Department of Biomolecular Sciences, Weizmann Institute of Science, 7670001 Rehovot, Israel.
Department of Biomolecular Sciences, Weizmann Institute of Science, 7670001 Rehovot, Israel.
Cell Rep. 2021 Jan 5;34(1):108583. doi: 10.1016/j.celrep.2020.108583.
Gut microbiota have been shown to promote oogenesis and fecundity, but the mechanistic basis of remote influence on oogenesis remained unknown. Here, we report a systemic mechanism of influence mediated by bacterial-derived supply of mitochondrial coenzymes. Removal of microbiota decreased mitochondrial activity and ATP levels in the whole-body and ovary, resulting in repressed oogenesis. Similar repression was caused by RNA-based knockdown of mitochondrial function in ovarian follicle cells. Reduced mitochondrial function in germ-free (GF) females was reversed by bacterial recolonization or supplementation of riboflavin, a precursor of FAD and FMN. Metabolomics analysis of GF females revealed a decrease in oxidative phosphorylation and FAD levels and an increase in metabolites that are degraded by FAD-dependent enzymes (e.g., amino and fatty acids). Riboflavin supplementation opposed this effect, elevating mitochondrial function, ATP, and oogenesis. These findings uncover a bacterial-mitochondrial axis of influence, linking gut bacteria with systemic regulation of host energy and reproduction.
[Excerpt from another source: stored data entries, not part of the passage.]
-- ==== Sys2Proof/Machine/State.lean ====
section
/-! DEFINITION. The state of the block (10_state), its response records (30_encoding R79 to R83), the reasons a step can stop, and the state after reset. -/

namespace Sys2Proof.Machine

/-! ### Enumerations (30_encoding R69) -/

/-- pressure_unit: codes 0, 1, 2. "3 is never committed" (10_state R16), so it is no value of this type (log 10). -/
inductive PressureUnit where
  | mbar
  | torr
  | pa
  deriving DecidableEq, Repr

/-- emission_state: codes 0..3. -/
inductive Emission where
  | off
  /-- 25 µA -/
  | low
  /-- 5 mA -/
  | high
  | degas
  deriving DecidableEq, Repr

/-- VARIANT: 0 NONE, 1 ITR90, 2 ITR200. "The value 3 is never written" (10_state R14; log 10). -/
inductive Variant where
  | none
  | itr90
  | itr200
  deriving DecidableEq, Repr

/-- error_code of the ITR90 strategy: codes 0, 5, 8, 9 (log 10). -/
inductive ErrCode where
  | noError
  | piraniAdjustmentPoor
  | baError
  | piraniError
  deriving DecidableEq, Repr

/-- Why a candidate is no frame: 1 MARK0, 2 MARK1, 3 CHECKSUM (41_framesync R98). -/
inductive Cause where
  | mark0
  | mark1
  | checksum
  deriving DecidableEq, Repr

/-- The field a DecodeError names: 1 UNIT, 2 ERRCODE, 3 TYPE (42_decode R123). -/
inductive DecodeField where
  | unit
  | errcode
  | type
  deriving DecidableEq, Repr

/-! ### The history -/

/-- A history cell: one whole sample (10_state R22). -/
structure Sample where
  ts : Time
  unit : PressureUnit
  m : BitVec 16
  deriving DecidableEq, Repr

/-- The history cells something has written, by cell index, indices strictly rising. An unlisted cell has
no value (10_state R29: "unspecified; unreachable"; log 7). -/
abbrev Memory := List (Nat × Sample)

/-! ### Exact pressures -/

/-- An exact number: the sum of `q * 10^(r/4000)` over its terms `(r, q)`, the `r` below 4000 and strictly
rising, no `q` zero. By 42_decode R118 and R119 (a) every pressure and every mean is one (log 5). -/
structure ExactNum where
  terms : List (Nat × Rat)
  deriving DecidableEq, Repr

/-- The parameter NUM: the format of PRESSURE and MEAN on the response port, "exact real number by default"
(00_scope R6), or any one finite-precision format (43_history R143; log 5). -/
inductive NumFormat where
  | exact
  | finite
  deriving DecidableEq, Repr

/-- A number of format NUM on the response port. -/
inductive PortNumber where
  /-- the exact real number -/
  | exact (x : ExactNum)
  /-- the bits of a finite-precision number -/
  | finite (bits : Nat)
  deriving DecidableEq, Repr

/-! ### Exceptions and responses -/

/-- The five exceptions (60_exceptions R170). -/
inductive Exc where
  /-- code 1, raised by RXB for a candidate that fails validation -/
  | framing (cause : Cause)
  /-- code 2, raised by RXB for a validated frame the decoder rejects -/
  | decode (field : DecodeField)
  /-- code 3, raised by AVG and SNAP -/
  | noData
  /-- code 4, raised by ENC -/
  | commandConstruction
  /-- code 5, raised by a query word that matches no row -/
  | illegalOperation
  deriving DecidableEq, Repr

/-- EV and INFO of an RXB response (30_encoding R80). -/
inductive RxEvent where
  | none
  | framing (cause : Cause)
  | decode (field : DecodeField)
  /-- `mis`: the frame's type byte mismatched the locked variant -/
  | reading (mis : Bool)
  deriving DecidableEq, Repr

/-- The fields of a SNAP response (30_encoding R82). -/
structure Snapshot where
  unit : PressureUnit
  m : BitVec 16
  pressure : PortNumber
  emis : Emission
  tog : Bool
  x90 : Bool
  err : ErrCode
  adj : Bool
  variant : Variant
  fwver : Byte
  ts : Time
  deriving DecidableEq, Repr

/-- A response record (30_encoding R79 to R83). Every record but `rx` and `error` has ST = 0; the record of
an error has no field but ST (R79: "leave it out"). -/
inductive Response where
  /-- RXB, to the receive agent: EV and INFO, NDISC -/
  | rx (ev : RxEvent) (ndisc : Nat)
  /-- a query operation that raised an exception -/
  | error (e : Exc)
  | avg (mean : PortNumber) (used : BitVec 16)
  | clr
  | snap (reading : Snapshot)
  | var (variant : Variant) (vlock : Bool)
  | ver (fwvalid : Bool) (fwver : Byte)
  | stat (status : BitVec 16) (hcnt : BitVec 16)
  /-- FRAME, its first byte first on the wire -/
  | enc (frame : List Byte)
  | rst
  deriving DecidableEq, Repr

/-! ### Reasons to stop -/

/-- A step that stops with a fault. -/
inductive Fault where
  /-- AVG reads a history cell nothing has written. Raised by `execAvg` only, in states no run from reset
  reaches (`State.Inv` excludes them). SAFE: the block has no such behaviour (log 7). -/
  | historyCellUnwritten
  deriving DecidableEq, Repr

/-- A step that has no meaning. -/
inductive Refusal where
  /-- An instruction the model does not know yet. Raised by no arm of `exec` in this model. SAFE. -/
  | notModelled (mnemonic : String)
  /-- An image offered at the row FRAME that does not begin with the two markers: it is no instruction, and
  no operation of the spec takes nine bytes at once. Raised by `refuseWord`. SAFE (log 8). -/
  | notTelemetryFrame
  /-- An image offered at the row CMDFRAME that does not begin with the command marker, or whose last byte
  is not the checksum of its payload: the block never produces it (45_command R163). Raised by `refuseWord`
  and `execCmdframe`. SAFE (log 9). -/
  | notCommandFrame
  deriving DecidableEq, Repr

/-! ### The state -/

/-- The whole state of the block (10_state R10), three parameters of the block, and the two
fields of the model's own that its ports need. -/
structure State where
  /-- RXBUF, oldest byte first (R11) -/
  rxbuf : List Byte
  /-- SYNC: false unsynchronized, true synchronized (R12) -/
  sync : Bool
  /-- VARIANT (R14) -/
  variant : Variant
  /-- VLOCK (R15) -/
  vlock : Bool
  /-- RVALID (R16) -/
  rvalid : Bool
  /-- R_UNIT (R16) -/
  rUnit : PressureUnit
  /-- R_M (R16) -/
  rM : BitVec 16
  /-- R_EMIS (R16) -/
  rEmis : Emission
  /-- R_TOG (R16) -/
  rTog : Bool
  /-- R_X90 (R16) -/
  rX90 : Bool
  /-- R_ERR (R16) -/
  rErr : ErrCode
  /-- R_ADJ (R16) -/
  rAdj : Bool
  /-- R_TS (R16) -/
  rTs : Time
  /-- FWVALID (R18) -/
  fwvalid : Bool
  /-- FWVER (R18) -/
  fwver : Byte
  /-- FERR (R19) -/
  ferr : Bool
  /-- DERR (R19) -/
  derr : Bool
  /-- DFIELD (R19): 0, or the code of the most recent DecodeError's field -/
  dfield : BitVec 2
  /-- TMIS (R19) -/
  tmis : Bool
  /-- HIST (R21) -/
  hist : Memory
  /-- HWR (R23) -/
  hwr : Nat
  /-- HCNT (R23) -/
  hcnt : Nat
  /-- the parameter HIST_CAP; no operation writes it (log 3) -/
  histCap : Nat
  /-- the parameter W_TS; no operation writes it (log 4) -/
  wTs : Nat
  /-- the parameter NUM; no operation writes it (log 5) -/
  num : NumFormat
  /-- the words offered to the ports and not yet accepted, in the total order of 20_memory R48 (log 1) -/
  pending : List PortWord
  /-- the response records of the latest step, one per operation it performed (log 2) -/
  resp : List Response
  deriving DecidableEq, Repr

/-- The state after reset (10_state R29), with the default parameters, no history cell listed and nothing
offered. -/
def State.reset : State where
  rxbuf := []
  sync := false
  variant := .none
  vlock := false
  rvalid := false
  rUnit := .mbar
  rM := 0
  rEmis := .off
  rTog := false
  rX90 := false
  rErr := .noError
  rAdj := false
  rTs := 0
  fwvalid := false
  fwver := 0
  ferr := false
  derr := false
  dfield := 0
  tmis := false
  hist := []
  hwr := 0
  hcnt := 0
  histCap := Config.histCapDefault
  wTs := Config.wTsDefault
  num := .exact
  pending := []
  resp := []

end Sys2Proof.Machine
end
肠道微生物群已被证明可以促进卵子发生和生育能力,但远程影响卵子发生的机制基础仍不清楚。在这里,我们报告了一种由细菌衍生的线粒体辅酶供应介导的全身性影响机制。微生物组的去除降低了全身和卵巢中的线粒体活性和 ATP 水平,导致卵子发生受到抑制。卵巢滤泡细胞中线粒体功能的 RNA 敲低也导致了类似的抑制。无菌(GF)雌性的线粒体功能降低可通过细菌再定植或核黄素(FAD 和 FMN 的前体)的补充来逆转。对 GF 雌性的代谢组学分析显示,氧化磷酸化和 FAD 水平降低,而依赖 FAD 的酶降解的代谢物(例如氨基酸和脂肪酸)增加。核黄素补充剂则起到了相反的作用,提高了线粒体功能、ATP 和卵子发生。这些发现揭示了一种细菌-线粒体影响轴,将肠道细菌与宿主能量和生殖的全身调节联系起来。